Sift the listing for lines that hold the string "ItinEntry" and pull them out.
'''
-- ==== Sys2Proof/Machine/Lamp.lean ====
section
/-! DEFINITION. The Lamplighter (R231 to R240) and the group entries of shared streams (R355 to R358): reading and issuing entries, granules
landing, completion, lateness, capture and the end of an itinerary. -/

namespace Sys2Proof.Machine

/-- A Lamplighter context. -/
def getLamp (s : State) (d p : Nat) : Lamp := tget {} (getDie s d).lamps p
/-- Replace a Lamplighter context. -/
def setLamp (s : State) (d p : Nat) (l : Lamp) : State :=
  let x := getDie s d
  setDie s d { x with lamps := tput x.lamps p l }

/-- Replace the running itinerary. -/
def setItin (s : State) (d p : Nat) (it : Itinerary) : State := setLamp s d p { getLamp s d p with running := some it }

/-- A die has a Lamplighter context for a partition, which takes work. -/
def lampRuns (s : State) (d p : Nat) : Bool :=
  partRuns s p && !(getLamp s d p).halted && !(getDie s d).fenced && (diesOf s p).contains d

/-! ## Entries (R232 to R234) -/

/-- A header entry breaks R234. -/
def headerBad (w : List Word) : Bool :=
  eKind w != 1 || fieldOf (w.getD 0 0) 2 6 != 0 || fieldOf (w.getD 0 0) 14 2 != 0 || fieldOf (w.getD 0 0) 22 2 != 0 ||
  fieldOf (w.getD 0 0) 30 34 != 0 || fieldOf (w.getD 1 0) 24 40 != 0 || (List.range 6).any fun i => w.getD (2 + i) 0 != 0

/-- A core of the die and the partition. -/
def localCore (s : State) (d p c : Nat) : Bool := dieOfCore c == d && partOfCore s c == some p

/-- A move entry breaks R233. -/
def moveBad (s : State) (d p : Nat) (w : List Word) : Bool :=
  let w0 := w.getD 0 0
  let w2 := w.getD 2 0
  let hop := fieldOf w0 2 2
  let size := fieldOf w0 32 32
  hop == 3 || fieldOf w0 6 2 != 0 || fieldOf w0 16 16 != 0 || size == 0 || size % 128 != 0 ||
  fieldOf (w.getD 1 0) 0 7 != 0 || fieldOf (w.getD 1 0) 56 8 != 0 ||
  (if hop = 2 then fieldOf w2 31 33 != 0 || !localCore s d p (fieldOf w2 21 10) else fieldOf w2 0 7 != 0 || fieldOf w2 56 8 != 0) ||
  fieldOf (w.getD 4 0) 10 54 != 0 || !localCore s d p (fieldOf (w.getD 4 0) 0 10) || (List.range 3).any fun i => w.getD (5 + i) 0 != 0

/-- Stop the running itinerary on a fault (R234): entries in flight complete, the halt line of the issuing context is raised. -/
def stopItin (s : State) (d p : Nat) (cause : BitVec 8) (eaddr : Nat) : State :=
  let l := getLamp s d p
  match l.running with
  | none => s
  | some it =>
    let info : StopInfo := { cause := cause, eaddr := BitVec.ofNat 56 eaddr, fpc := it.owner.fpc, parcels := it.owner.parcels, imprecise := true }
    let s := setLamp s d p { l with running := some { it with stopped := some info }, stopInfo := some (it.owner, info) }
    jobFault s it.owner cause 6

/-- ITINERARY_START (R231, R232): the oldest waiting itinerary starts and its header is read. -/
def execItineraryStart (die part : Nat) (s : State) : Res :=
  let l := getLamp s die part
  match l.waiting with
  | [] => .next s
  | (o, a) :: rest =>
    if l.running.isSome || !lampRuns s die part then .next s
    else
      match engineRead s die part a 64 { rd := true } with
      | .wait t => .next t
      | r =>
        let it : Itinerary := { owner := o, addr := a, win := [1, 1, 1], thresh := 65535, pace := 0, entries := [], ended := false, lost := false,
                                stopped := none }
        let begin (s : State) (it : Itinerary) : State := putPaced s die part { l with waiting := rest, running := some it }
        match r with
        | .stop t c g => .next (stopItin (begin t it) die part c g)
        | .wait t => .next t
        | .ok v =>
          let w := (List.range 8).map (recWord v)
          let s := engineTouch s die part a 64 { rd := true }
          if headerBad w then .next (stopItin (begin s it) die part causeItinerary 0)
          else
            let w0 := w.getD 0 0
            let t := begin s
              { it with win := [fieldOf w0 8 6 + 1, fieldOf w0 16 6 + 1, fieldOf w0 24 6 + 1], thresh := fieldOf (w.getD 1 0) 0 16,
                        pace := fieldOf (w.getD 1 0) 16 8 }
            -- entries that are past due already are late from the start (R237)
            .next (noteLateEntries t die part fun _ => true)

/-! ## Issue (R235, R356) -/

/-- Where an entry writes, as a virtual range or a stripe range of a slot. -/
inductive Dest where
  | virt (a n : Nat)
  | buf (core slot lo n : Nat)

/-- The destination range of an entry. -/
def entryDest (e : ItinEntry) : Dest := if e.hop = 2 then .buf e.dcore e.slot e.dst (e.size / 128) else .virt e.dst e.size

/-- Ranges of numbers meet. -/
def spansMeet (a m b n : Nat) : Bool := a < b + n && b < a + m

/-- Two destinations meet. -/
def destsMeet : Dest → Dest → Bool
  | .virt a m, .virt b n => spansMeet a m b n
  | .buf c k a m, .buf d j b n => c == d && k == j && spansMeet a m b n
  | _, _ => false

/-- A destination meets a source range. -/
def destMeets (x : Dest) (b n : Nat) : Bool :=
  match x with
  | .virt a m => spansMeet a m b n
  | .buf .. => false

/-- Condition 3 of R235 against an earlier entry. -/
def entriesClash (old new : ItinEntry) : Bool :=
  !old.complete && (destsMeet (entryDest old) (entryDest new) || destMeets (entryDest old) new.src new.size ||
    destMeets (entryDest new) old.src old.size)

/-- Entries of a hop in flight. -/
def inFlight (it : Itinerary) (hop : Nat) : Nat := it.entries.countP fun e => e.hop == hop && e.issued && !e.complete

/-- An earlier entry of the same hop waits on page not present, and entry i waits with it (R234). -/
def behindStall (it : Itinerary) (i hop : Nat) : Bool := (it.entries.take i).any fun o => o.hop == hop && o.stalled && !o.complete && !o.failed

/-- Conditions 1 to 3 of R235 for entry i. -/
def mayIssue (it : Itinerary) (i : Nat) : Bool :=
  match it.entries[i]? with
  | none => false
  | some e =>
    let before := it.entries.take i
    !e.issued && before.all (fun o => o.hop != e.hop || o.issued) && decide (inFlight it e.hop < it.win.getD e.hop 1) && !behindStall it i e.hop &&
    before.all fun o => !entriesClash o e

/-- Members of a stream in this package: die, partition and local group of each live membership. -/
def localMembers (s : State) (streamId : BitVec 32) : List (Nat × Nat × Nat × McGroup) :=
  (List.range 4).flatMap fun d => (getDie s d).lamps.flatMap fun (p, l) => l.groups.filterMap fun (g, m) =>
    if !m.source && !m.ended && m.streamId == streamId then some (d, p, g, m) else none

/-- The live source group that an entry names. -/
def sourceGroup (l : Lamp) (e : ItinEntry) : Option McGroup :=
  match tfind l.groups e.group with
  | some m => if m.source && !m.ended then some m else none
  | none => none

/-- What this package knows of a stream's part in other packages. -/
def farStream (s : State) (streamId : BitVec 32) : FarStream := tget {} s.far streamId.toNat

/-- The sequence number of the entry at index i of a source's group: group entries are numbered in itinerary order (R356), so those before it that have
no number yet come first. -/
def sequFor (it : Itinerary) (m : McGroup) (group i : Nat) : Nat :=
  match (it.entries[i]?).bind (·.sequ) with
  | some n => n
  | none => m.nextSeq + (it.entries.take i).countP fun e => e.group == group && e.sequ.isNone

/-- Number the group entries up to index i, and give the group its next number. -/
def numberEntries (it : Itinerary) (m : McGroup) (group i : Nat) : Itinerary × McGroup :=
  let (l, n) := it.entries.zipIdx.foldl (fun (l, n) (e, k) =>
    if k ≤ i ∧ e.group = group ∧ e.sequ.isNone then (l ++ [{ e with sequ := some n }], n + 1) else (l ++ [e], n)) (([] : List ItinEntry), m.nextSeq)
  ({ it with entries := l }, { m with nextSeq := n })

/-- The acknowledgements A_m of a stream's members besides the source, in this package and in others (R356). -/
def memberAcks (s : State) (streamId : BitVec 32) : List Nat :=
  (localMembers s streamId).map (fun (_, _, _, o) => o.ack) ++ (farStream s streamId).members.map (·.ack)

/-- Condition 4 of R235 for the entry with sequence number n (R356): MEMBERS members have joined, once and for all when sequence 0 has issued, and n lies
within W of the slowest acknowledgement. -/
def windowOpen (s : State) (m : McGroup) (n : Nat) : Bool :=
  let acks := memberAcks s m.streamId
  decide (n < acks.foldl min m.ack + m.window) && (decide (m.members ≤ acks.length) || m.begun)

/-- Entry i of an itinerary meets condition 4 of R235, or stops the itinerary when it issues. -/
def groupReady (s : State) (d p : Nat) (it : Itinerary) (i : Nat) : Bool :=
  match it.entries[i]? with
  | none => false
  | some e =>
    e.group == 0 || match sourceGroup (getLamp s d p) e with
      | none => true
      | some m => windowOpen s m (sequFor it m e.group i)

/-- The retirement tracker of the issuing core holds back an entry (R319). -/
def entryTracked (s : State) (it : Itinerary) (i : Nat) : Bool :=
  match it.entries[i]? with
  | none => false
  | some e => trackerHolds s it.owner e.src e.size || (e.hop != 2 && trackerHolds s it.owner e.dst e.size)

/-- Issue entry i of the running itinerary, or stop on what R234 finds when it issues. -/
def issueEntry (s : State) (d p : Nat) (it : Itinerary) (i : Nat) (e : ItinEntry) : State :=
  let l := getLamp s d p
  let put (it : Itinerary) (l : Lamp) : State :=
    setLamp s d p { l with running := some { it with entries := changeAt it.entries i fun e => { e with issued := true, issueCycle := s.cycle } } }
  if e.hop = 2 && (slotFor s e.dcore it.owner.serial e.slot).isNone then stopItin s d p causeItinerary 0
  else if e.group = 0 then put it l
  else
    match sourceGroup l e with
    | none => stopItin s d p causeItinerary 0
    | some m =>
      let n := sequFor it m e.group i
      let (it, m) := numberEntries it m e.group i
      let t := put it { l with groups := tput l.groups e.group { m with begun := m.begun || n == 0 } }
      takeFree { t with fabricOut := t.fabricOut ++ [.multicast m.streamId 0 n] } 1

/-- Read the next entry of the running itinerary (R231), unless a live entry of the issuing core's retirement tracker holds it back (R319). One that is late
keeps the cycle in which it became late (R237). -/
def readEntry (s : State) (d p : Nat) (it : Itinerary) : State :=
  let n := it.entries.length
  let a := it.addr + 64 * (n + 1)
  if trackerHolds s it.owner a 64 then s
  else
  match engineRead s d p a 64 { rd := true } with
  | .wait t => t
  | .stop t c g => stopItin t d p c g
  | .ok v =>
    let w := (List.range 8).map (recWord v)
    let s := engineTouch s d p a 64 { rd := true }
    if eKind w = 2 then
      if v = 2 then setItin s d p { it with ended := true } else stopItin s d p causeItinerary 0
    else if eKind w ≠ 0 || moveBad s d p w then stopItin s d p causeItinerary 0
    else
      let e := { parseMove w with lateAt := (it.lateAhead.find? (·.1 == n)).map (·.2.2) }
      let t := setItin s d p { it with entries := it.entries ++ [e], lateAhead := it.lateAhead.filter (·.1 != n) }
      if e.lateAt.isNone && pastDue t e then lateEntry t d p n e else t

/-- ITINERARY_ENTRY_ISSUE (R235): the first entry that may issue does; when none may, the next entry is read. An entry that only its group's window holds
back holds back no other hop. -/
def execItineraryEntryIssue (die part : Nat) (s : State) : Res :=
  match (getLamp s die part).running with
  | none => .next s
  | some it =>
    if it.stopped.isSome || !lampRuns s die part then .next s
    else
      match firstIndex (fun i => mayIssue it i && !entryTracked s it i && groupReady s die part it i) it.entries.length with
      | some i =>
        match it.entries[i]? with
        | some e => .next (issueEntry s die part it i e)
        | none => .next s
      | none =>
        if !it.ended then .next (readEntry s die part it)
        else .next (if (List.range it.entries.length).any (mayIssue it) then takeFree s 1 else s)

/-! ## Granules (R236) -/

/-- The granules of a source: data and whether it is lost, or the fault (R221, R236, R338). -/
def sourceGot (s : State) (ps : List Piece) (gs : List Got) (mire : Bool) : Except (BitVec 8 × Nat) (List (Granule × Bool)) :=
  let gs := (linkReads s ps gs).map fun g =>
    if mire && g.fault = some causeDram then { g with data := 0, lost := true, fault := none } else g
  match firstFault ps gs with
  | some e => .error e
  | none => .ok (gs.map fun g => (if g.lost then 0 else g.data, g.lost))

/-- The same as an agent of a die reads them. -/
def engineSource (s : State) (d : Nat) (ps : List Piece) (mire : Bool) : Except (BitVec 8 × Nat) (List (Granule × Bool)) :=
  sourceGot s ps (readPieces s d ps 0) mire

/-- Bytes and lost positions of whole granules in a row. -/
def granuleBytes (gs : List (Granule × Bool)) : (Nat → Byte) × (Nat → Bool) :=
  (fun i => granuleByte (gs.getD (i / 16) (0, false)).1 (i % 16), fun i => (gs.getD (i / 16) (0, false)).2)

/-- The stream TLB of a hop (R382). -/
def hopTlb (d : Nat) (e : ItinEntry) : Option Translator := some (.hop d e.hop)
'''
Solved exercise:
def entryDest (e : ItinEntry) : Dest := if e.hop = 2 then .buf e.dcore e.slot e.dst (e.size / 128) else .virt e.dst e.size
def entriesClash (old new : ItinEntry) : Bool :=
def sourceGroup (l : Lamp) (e : ItinEntry) : Option McGroup :=
    if k ≤ i ∧ e.group = group ∧ e.sequ.isNone then (l ++ [{ e with sequ := some n }], n + 1) else (l ++ [e], n)) (([] : List ItinEntry), m.nextSeq)
def issueEntry (s : State) (d p : Nat) (it : Itinerary) (i : Nat) (e : ItinEntry) : State :=
def hopTlb (d : Nat) (e : ItinEntry) : Option Translator := some (.hop d e.hop)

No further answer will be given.